Born and brought up in the
west of Scotland, Hugh McLeave studied history and modern
languages at Glasgow University, spent five war years
as an artillery officer in the Far East then went into
London journalism, working for twenty years in Fleet
Street. He was first a crime correspondent at Scotland
Yard, then he covered the great events in science and
medicine all over the world for the News Chronicle and
Daily Mail, among them a too close-up look in 1957 at
an H-bomb test in mid-Pacific and interviews with such
disparate individuals as J. Robert Oppenheimer, father
of the A-bomb, Klaus Fuchs, who revealed its secrets
to the Russians, and the first space-race pioneers,
Russian and American. He knew Jonas Salk, who made the
first polio vaccine and the men who trail-blazed modern
of heart surgery on which he wrote the first popular
book..
His twenty-three works, fiction and non-fiction, include
five novels like A Question of Negligence and
No Face in the Mirror, written round his psychiatric
sleuth, Gregor Maclean. His non-fiction list comprises
The Last Pharaoh, the life of King Farouk,
now being filmed.

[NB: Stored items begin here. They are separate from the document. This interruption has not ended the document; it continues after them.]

-- ==== Sys2Proof/Machine/Operands.lean ====
section
/-! DEFINITION. Every operand form (`spec/30_encoding.md` R143 to R152) and the shared operations the meanings are written
over. In a meaning PC is already past the instruction's bytes (R23). -/

namespace Sys2Proof.Machine

/-! ### The 8-bit operands `r8[i]` (R143) -/

/-- The register an 8-bit operand field names; for `(HL)`, which names none, A stands in and no meaning asks. -/
def State.reg (s : State) : R8 → Byte
  | .b => s.cpu.b
  | .c => s.cpu.c
  | .d => s.cpu.d
  | .e => s.cpu.e
  | .h => s.cpu.h
  | .l => s.cpu.l
  | .mHL => s.cpu.a
  | .a => s.cpu.a

/-- Writes the register an 8-bit operand field names; for `(HL)`, which names none, nothing. -/
def State.setReg (s : State) (r : R8) (v : Byte) : State :=
  match r with
  | .b => s.setB v
  | .c => s.setC v
  | .d => s.setD v
  | .e => s.setE v
  | .h => s.setH v
  | .l => s.setL v
  | .mHL => s
  | .a => s.setA v

/-- Reading `r8[i]`: a register, or `BusRead(HL)` (R143). -/
def readR8 (r : R8) (s : State) : Res Byte :=
  match r with
  | .mHL => busRead16 s.hl s
  | r => .ok (s.reg r) s

/-- Writing `r8[i]`: a register, or `BusWrite(HL, v)` (R143). -/
def writeR8 (r : R8) (v : Byte) (s : State) : Res Unit :=
  match r with
  | .mHL => busWrite16 s.hl v s
  | r => .ok () (s.setReg r v)

/-! ### The 16-bit operands -/

/-- Reading `r16[p]` (R144). -/
def State.pair (s : State) : R16 → Word
  | .bc => s.bc
  | .de => s.de
  | .hl => s.hl
  | .sp => s.cpu.sp

/-- Writing `r16[p]` (R144). -/
def State.setPair (s : State) (p : R16) (v : Word) : State :=
  match p with
  | .bc => s.setBc v
  | .de => s.setDe v
  | .hl => s.setHl v
  | .sp => s.setSp v

/-- Reading `r16stk[p]` (R145). -/
def State.stkPair (s : State) : R16Stk → Word
  | .bc => s.bc
  | .de => s.de
  | .hl => s.hl
  | .af => s.af

/-- Writing `r16stk[p]` (R145). -/
def State.setStkPair (s : State) (p : R16Stk) (v : Word) : State :=
  match p with
  | .bc => s.setBc v
  | .de => s.setDe v
  | .hl => s.setHl v
  | .af => s.setAf v

/-- The address `r16mem[p]` names (R146). -/
def State.memPtr (s : State) : R16Mem → Word
  | .bc => s.bc
  | .de => s.de
  | .hlInc => s.hl
  | .hlDec => s.hl

/-- The step of HL after the access through `r16mem[p]` (R146). -/
def State.stepPtr (s : State) : R16Mem → State
  | .bc => s
  | .de => s
  | .hlInc => s.setHl (s.hl + 1)
  | .hlDec => s.setHl (s.hl - 1)

/-- The effective address `0xFF00 | o` (R151). -/
def highPage (o : Byte) : Word := word16 0xFF o

/-- `cond(cc)` (R320). -/
def State.cond (s : State) : Cond → Bool
  | .nz => !s.flagZ
  | .z => s.flagZ
  | .nc => !s.flagC
  | .c => s.flagC

/-! ### Ending an instruction -/

/-- The instruction has run and its cost is charged: `pending_cycles <- cost − 1` (R181). After a fatal error the rest of
the step, the charge too, is abandoned (R350). -/
def finish (cost : Nat) (r : Res Unit) : Out :=
  match r with
  | .ok _ s => .next (s.setPending (cost - 1))
  | .fatal s => .next s

/-- As `finish`, for an instruction that returns its own cost (R181). -/
def finishWith (r : Res Nat) : Out :=
  match r with
  | .ok cost s => .next (s.setPending (cost - 1))
  | .fatal s => .next s

/-! ### 8-bit loads -/

/-- `r8[y] <- r8[z]` (R200, R201, R202). -/
def ld (y z : R8) (s : State) : Res Unit := (readR8 z s).bind fun v s => writeR8 y v s

/-- `r8[y] <- d8` (R203, R204). -/
def ldImm (y : R8) (n : Byte) (s : State) : Res Unit := writeR8 y n s

/-- `A <- BusRead(a)` (R205, R206, R209, R211, R213). -/
def loadA (a : Word) (s : State) : Res Unit := (busRead16 a s).bind fun v s => .ok () (s.setA v)

/-- `BusWrite(a, A)` (R207, R208, R210, R212, R214). -/
def storeA (a : Word) (s : State) : Res Unit := busWrite16 a s.cpu.a s

/-- `A <- BusRead(r16mem[p])`, then the pointer's step (R205, R206, R217, R218). -/
def loadAPtr (p : R16Mem) (s : State) : Res Unit := (loadA (s.memPtr p) s).bind fun _ s => .ok () (s.stepPtr p)

/-- `BusWrite(r16mem[p], A)`, then the pointer's step (R207, R208, R215, R216). -/
def storeAPtr (p : R16Mem) (s : State) : Res Unit := (storeA (s.memPtr p) s).bind fun _ s => .ok () (s.stepPtr p)

/-! ### 8-bit arithmetic and logic -/

/-- `alu[y] A,x` for the operand value `x`: A (but for CP) and the four flags (R251 to R258). -/
def State.alu (s : State) (op : AluOp) (x : Byte) : State :=
  let r := aluResult op s.cpu.a x s.flagC
  let s := if op = .cp then s else s.setA r.res
  s.setFlags r.z r.n r.h r.c

/-- The register and memory forms `alu[y] A,r8[z]` (R267). -/
def aluR8 (op : AluOp) (z : R8) (s : State) : Res Unit := (readR8 z s).bind fun x s => .ok () (s.alu op x)

/-- The immediate form `alu[y] A,d8` (R267). -/
def aluImm (op : AluOp) (n : Byte) (s : State) : Res Unit := .ok () (s.alu op n)

/-- INC or DEC of `r8[y]`: read, H from the operand, write, then Z and N, C kept (R259 to R262). A write that raises a fatal
error comes after H (R350). -/
def stepR8 (f : Byte → Bool → AluResult) (y : R8) (s : State) : Res Unit :=
  (readR8 y s).bind fun v s =>
    let r := f v s.flagC
    let s := s.setFlags s.flagZ s.flagN r.h s.flagC
    (writeR8 y r.res s).bind fun _ s => .ok () (s.setFlags r.z r.n r.h r.c)

/-! ### The alternate table (R294) -/

/-- A rotate or shift of `r8[z]` (R294, x = 0). -/
def shiftR8 (op : ShiftOp) (z : R8) (s : State) : Res Unit :=
  (readR8 z s).bind fun v s =>
    let r := shiftResult op v s.flagC
    (writeR8 z r.1 s).bind fun _ s => .ok () (s.setFlags (r.1 == 0) false false r.2)

/-- `BIT b,r8[z]` (R303): nothing is written back, C is kept. -/
def bitR8 (b : Nat) (z : R8) (s : State) : Res Unit :=
  (readR8 z s).bind fun v s => .ok () (s.setFlags (!v.getLsbD b) false true s.flagC)

/-- `RES b,r8[z]` (R304): written back even when unchanged, no flags. -/
def resR8 (b : Nat) (z : R8) (s : State) : Res Unit :=
  (readR8 z s).bind fun v s => writeR8 z (clearBit v b) s

/-- `SET b,r8[z]` (R305): written back even when unchanged, no flags. -/
def setR8 (b : Nat) (z : R8) (s : State) : Res Unit :=
  (readR8 z s).bind fun v s => writeR8 z (setBit v b) s

/-- A rotate of A in the primary table: as its prefixed namesake, but Z is always cleared (R290 to R293). -/
def rotateA (op : ShiftOp) (s : State) : State :=
  let r := shiftResult op s.cpu.a s.flagC
  (s.setA r.1).setFlags false false false r.2

/-! ### 16-bit arithmetic -/

/-- `ADD HL,rr`: Z is kept (R280). -/
def addHl (p : R16) (s : State) : State :=
  let r := addWords s.hl (s.pair p)
  (s.setHl r.1).setFlags s.flagZ false r.2.1 r.2.2

/-! ### Control flow -/

/-- `PC <- (PC + sext_8(e)) & 0xFFFF`, PC being past the operand byte (R324). -/
def jumpRelative (e : Byte) (s : State) : State := s.setPc (s.cpu.pc + sext8 e)

/-- `Push16(PC); PC <- a` (R326, R331). -/
def callTo (a : Word) (s : State) : Res Unit := (push16 s.cpu.pc s).bind fun _ s => .ok () (s.setPc a)

/-- `PC <- Pop16()` (R328). -/
def ret (s : State) : Res Unit := (pop16 s).bind fun v s => .ok () (s.setPc v)

/-- A conditional instruction: `taken` runs, at its cost, when the condition holds; else nothing happens, at the other
cost (R320). -/
def whenCond (cc : Cond) (costTaken costNot : Nat) (taken : State → Res Unit) (s : State) : Res Nat :=
  if s.cond cc then (taken s).bind fun _ s => .ok costTaken s else .ok costNot s

end Sys2Proof.Machine
end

In The Bent Pyramid, he uses
much of the knowledge and experience he garnered writing
The Last Pharaoh.
Among his other non-fiction books are a biographical
history of the Foreign Legion, The Damned Die Hard
and A Man and His Mountain, the life of the
painter, Paul Cézanne. Researching this gave
him enough material to write a life of Emile Zola, Cézanne’s
bosom friend. He has also written a history of the most
spectacular art thefts, Rogues in the Gallery.
He has lived in France for the past thirty-one years,
fifteen of them in Aix-en-Provence where Zola and Cézanne
grew up together. McLeave speaks five languages.